### Exercise
The expected answer is the set of lines in the data below between the line holding "h.not_ge, Nat.mod_eq_of_lt h]" and the line holding "have hM := codeIn_strictMono f.q0 hp", inclusive, written out exactly.
━━━ Information
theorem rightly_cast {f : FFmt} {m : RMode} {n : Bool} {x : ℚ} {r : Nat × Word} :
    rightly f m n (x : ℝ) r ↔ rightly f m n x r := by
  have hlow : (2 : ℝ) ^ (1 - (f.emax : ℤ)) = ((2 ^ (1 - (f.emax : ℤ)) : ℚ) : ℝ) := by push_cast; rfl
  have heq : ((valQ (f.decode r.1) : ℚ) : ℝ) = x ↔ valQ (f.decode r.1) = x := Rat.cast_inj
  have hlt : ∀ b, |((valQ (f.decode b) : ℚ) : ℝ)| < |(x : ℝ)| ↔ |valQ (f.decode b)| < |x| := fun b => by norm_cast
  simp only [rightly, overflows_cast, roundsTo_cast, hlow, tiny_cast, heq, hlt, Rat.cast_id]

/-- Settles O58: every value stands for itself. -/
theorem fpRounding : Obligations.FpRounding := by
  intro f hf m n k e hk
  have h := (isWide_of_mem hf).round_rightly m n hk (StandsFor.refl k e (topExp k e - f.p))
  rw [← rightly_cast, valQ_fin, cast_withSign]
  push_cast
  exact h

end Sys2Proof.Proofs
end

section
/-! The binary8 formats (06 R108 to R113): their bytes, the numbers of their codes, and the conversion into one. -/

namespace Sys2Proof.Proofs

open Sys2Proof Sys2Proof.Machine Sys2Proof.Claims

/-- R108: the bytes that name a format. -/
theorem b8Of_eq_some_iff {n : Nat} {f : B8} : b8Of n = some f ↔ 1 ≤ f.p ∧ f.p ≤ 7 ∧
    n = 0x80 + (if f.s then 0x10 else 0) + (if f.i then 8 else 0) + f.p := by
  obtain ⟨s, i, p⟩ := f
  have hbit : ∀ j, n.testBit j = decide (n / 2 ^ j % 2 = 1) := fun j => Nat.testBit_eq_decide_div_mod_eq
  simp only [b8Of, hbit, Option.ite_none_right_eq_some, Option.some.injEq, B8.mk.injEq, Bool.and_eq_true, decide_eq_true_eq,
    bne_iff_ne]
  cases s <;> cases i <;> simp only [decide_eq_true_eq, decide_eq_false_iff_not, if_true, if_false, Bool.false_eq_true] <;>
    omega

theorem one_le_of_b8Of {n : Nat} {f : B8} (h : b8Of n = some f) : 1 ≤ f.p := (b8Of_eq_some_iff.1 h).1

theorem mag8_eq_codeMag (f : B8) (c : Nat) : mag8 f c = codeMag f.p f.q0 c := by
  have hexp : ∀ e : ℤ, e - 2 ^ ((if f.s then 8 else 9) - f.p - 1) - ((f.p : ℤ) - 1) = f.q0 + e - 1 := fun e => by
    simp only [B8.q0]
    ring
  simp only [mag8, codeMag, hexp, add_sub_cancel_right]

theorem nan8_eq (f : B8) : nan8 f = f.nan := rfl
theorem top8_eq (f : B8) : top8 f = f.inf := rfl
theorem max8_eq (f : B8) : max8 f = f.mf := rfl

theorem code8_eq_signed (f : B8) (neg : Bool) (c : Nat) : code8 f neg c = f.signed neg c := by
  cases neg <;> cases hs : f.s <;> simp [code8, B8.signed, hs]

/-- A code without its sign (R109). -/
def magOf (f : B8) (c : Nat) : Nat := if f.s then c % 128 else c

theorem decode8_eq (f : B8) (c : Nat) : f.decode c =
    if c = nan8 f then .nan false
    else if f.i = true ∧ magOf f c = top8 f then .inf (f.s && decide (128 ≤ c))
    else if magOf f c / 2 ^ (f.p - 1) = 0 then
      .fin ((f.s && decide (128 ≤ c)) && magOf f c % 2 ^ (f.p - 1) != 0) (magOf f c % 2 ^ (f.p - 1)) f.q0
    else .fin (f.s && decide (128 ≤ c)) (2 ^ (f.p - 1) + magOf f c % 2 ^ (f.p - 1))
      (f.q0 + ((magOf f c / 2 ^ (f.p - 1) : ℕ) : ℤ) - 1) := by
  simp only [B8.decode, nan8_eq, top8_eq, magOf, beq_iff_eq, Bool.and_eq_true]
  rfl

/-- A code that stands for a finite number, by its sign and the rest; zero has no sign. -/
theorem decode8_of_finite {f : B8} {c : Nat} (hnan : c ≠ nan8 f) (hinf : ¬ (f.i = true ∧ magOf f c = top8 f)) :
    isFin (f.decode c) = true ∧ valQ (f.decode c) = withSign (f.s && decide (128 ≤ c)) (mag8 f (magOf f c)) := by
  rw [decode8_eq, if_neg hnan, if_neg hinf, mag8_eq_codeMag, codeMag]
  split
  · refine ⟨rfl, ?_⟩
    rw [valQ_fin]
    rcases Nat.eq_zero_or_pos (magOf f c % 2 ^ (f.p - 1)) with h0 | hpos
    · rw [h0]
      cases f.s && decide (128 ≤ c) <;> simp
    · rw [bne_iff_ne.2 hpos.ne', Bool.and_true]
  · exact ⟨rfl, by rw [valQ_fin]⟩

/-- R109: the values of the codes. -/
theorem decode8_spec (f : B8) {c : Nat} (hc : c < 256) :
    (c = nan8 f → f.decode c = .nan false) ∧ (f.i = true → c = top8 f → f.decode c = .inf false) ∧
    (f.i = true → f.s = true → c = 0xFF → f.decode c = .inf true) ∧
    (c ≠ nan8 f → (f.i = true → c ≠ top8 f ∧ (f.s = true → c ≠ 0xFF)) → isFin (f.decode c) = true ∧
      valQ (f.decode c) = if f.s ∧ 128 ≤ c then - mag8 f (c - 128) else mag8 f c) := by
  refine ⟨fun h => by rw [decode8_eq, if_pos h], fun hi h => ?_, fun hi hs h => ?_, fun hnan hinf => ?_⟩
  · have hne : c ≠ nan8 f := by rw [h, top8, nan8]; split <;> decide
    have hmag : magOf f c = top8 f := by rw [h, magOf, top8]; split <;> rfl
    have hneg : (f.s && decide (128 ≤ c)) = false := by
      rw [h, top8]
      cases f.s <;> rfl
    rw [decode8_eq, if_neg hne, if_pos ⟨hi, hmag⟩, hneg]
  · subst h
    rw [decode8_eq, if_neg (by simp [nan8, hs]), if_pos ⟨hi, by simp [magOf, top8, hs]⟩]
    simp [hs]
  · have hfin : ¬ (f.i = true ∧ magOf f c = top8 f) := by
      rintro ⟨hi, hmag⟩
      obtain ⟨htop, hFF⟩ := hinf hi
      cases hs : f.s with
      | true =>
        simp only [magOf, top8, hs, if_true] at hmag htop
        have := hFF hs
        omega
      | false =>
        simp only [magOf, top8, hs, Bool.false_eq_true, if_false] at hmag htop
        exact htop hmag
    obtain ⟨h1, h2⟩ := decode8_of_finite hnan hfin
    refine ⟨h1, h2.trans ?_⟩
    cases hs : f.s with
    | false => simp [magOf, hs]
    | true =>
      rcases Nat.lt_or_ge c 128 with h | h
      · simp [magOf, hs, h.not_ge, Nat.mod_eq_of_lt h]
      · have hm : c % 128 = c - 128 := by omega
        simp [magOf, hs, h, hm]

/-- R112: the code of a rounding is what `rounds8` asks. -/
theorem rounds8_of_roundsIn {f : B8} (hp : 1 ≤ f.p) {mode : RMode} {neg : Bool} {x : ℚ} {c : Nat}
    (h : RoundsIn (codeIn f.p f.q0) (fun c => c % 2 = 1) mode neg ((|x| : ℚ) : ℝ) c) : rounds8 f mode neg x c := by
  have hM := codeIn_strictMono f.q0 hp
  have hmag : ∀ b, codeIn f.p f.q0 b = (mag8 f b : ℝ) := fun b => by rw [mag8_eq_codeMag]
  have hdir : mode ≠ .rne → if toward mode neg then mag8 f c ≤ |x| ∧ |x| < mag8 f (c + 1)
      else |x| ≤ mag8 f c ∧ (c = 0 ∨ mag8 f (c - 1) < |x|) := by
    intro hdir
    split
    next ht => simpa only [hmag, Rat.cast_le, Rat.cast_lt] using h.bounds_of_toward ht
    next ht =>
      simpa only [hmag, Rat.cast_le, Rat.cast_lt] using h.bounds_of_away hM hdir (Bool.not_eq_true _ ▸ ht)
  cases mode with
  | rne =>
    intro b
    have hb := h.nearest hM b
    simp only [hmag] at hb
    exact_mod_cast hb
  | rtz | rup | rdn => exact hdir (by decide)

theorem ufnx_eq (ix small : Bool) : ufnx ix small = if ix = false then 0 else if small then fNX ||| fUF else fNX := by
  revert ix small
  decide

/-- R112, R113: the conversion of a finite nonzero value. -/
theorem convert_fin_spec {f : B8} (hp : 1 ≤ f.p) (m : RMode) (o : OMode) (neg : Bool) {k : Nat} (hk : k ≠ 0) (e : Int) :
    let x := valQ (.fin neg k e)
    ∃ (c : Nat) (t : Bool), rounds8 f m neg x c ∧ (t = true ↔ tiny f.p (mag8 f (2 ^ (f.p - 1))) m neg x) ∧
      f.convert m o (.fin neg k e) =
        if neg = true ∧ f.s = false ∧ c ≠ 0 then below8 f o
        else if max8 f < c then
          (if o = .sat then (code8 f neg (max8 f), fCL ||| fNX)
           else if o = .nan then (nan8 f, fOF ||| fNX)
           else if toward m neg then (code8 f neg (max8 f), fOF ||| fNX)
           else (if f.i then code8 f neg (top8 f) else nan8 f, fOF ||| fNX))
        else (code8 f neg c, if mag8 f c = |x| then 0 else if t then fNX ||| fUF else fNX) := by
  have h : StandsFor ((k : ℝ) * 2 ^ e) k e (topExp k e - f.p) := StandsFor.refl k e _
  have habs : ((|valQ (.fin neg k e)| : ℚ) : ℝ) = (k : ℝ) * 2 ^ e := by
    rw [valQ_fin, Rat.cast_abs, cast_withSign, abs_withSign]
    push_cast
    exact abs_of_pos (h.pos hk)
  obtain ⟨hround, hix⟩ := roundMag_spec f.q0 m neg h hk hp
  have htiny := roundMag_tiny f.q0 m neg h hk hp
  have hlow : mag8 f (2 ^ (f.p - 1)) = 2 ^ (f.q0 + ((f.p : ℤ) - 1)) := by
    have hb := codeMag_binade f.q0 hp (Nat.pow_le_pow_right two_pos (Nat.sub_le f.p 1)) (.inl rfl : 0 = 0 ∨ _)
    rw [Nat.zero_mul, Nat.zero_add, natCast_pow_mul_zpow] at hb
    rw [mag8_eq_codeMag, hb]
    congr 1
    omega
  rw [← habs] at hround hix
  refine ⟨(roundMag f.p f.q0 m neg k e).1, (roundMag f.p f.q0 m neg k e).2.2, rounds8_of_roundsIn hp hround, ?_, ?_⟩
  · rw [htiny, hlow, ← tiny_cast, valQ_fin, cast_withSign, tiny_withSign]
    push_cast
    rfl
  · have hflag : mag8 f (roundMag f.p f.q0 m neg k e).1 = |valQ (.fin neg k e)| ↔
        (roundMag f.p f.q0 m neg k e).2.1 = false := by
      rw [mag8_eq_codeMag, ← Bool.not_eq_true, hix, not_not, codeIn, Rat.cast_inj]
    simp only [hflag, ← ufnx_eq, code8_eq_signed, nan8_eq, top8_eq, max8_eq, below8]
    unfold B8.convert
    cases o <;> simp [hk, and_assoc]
━━━━━━
### Result of the task
      · simp [magOf, hs, h.not_ge, Nat.mod_eq_of_lt h]
      · have hm : c % 128 = c - 128 := by omega
        simp [magOf, hs, h, hm]

/-- R112: the code of a rounding is what `rounds8` asks. -/
theorem rounds8_of_roundsIn {f : B8} (hp : 1 ≤ f.p) {mode : RMode} {neg : Bool} {x : ℚ} {c : Nat}
    (h : RoundsIn (codeIn f.p f.q0) (fun c => c % 2 = 1) mode neg ((|x| : ℚ) : ℝ) c) : rounds8 f mode neg x c := by
  have hM := codeIn_strictMono f.q0 hp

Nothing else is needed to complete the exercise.